*** Block opens ***

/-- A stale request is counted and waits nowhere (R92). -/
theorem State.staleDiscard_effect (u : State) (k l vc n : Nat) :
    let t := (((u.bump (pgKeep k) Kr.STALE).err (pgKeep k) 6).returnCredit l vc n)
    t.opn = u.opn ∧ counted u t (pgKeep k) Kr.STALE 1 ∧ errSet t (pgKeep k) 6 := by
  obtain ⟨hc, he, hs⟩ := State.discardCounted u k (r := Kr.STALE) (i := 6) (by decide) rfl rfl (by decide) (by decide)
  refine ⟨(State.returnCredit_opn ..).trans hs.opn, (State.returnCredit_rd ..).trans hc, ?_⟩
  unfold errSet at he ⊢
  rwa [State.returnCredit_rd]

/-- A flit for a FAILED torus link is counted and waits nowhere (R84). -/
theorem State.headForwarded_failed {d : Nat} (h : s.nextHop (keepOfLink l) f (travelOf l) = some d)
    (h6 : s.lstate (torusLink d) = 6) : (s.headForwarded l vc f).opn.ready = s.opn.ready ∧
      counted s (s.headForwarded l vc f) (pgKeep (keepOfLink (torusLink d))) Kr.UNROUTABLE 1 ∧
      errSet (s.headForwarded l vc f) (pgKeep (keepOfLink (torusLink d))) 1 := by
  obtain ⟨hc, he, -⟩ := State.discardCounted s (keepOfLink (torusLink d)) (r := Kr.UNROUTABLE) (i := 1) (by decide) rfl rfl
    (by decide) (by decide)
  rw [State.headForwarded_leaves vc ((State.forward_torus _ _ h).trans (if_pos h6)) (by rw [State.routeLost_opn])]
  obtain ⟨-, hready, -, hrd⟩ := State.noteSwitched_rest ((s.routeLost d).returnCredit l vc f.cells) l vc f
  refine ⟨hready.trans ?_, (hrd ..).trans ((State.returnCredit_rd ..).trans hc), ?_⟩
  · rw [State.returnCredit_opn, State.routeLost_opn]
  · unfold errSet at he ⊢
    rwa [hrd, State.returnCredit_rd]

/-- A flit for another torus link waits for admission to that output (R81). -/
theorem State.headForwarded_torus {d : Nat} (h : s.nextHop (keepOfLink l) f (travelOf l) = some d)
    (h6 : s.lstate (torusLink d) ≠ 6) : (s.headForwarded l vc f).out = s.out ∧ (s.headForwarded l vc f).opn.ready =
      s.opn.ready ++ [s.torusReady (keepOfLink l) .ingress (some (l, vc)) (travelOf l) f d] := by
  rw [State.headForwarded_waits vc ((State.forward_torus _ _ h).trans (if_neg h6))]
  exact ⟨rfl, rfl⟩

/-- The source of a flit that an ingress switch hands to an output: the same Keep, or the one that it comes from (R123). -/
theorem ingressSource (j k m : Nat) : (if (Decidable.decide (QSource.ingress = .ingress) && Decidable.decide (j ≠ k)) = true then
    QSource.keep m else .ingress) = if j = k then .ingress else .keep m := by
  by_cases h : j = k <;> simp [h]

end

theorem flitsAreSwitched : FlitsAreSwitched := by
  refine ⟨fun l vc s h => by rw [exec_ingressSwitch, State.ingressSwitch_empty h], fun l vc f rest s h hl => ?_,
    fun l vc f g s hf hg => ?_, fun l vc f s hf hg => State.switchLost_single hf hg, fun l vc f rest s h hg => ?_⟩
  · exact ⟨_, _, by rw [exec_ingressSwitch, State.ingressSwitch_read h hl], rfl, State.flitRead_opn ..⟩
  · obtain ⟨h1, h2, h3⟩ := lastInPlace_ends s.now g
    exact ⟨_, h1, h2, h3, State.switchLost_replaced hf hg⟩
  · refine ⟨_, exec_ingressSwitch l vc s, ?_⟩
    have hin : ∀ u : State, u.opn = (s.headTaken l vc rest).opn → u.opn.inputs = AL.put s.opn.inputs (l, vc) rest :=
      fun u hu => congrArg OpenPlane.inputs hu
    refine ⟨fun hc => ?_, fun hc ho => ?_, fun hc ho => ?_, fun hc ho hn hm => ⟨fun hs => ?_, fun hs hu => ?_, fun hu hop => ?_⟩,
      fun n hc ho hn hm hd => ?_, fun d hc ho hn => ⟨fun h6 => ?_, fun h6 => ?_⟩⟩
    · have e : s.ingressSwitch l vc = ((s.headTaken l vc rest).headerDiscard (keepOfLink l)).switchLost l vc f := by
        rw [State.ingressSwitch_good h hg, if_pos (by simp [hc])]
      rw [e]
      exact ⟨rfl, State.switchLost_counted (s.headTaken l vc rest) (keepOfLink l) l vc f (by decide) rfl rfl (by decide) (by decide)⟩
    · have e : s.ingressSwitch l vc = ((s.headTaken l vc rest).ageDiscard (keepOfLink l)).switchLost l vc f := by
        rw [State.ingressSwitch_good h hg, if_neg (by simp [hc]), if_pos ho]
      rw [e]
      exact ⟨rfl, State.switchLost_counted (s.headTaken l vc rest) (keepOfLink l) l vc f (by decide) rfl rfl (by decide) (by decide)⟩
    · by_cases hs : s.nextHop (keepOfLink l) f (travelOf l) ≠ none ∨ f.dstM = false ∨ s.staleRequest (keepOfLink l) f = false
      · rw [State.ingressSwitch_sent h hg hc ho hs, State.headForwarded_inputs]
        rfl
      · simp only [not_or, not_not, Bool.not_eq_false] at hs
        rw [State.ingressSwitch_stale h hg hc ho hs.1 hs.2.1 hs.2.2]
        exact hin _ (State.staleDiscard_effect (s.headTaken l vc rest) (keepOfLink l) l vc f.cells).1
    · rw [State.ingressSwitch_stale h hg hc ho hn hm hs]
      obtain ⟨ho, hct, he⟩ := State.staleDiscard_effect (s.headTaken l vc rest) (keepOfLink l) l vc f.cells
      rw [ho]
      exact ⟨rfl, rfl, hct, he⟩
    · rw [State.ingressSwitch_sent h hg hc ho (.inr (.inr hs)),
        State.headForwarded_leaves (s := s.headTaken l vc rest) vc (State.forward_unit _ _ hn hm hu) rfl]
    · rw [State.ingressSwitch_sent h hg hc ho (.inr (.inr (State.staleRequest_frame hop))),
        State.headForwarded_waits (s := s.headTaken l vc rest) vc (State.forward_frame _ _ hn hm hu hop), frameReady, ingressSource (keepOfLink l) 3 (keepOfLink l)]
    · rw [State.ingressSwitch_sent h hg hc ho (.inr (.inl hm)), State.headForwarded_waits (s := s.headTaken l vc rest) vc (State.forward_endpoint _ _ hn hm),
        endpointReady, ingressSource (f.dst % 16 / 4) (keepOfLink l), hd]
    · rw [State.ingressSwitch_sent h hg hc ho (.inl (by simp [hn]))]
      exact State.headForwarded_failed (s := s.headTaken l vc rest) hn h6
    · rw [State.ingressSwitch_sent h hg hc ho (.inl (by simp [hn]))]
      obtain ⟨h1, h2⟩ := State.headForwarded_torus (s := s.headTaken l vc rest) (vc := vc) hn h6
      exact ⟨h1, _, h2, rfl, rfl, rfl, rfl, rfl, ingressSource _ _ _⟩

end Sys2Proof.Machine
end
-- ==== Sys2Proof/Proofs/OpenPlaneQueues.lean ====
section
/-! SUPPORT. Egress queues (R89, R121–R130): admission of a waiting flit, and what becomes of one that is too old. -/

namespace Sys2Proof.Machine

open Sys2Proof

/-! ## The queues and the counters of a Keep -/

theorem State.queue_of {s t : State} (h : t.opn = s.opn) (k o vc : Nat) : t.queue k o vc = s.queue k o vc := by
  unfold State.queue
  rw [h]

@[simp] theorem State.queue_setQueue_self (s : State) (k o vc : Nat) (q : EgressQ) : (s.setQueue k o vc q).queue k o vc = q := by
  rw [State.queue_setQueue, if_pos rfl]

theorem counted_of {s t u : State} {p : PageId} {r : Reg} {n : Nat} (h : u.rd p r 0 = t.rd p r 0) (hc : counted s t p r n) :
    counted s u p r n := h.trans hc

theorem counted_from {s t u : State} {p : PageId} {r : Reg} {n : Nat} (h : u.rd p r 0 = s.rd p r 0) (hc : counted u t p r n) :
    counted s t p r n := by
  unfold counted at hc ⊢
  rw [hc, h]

*** Block closes ***

Print, exactly as written, the first line of the records above and each line after it until the line with "counted s (s.headForwarded", which is printed too.

#### [Exercise answer]
/-- A stale request is counted and waits nowhere (R92). -/
theorem State.staleDiscard_effect (u : State) (k l vc n : Nat) :
    let t := (((u.bump (pgKeep k) Kr.STALE).err (pgKeep k) 6).returnCredit l vc n)
    t.opn = u.opn ∧ counted u t (pgKeep k) Kr.STALE 1 ∧ errSet t (pgKeep k) 6 := by
  obtain ⟨hc, he, hs⟩ := State.discardCounted u k (r := Kr.STALE) (i := 6) (by decide) rfl rfl (by decide) (by decide)
  refine ⟨(State.returnCredit_opn ..).trans hs.opn, (State.returnCredit_rd ..).trans hc, ?_⟩
  unfold errSet at he ⊢
  rwa [State.returnCredit_rd]

/-- A flit for a FAILED torus link is counted and waits nowhere (R84). -/
theorem State.headForwarded_failed {d : Nat} (h : s.nextHop (keepOfLink l) f (travelOf l) = some d)
    (h6 : s.lstate (torusLink d) = 6) : (s.headForwarded l vc f).opn.ready = s.opn.ready ∧
      counted s (s.headForwarded l vc f) (pgKeep (keepOfLink (torusLink d))) Kr.UNROUTABLE 1 ∧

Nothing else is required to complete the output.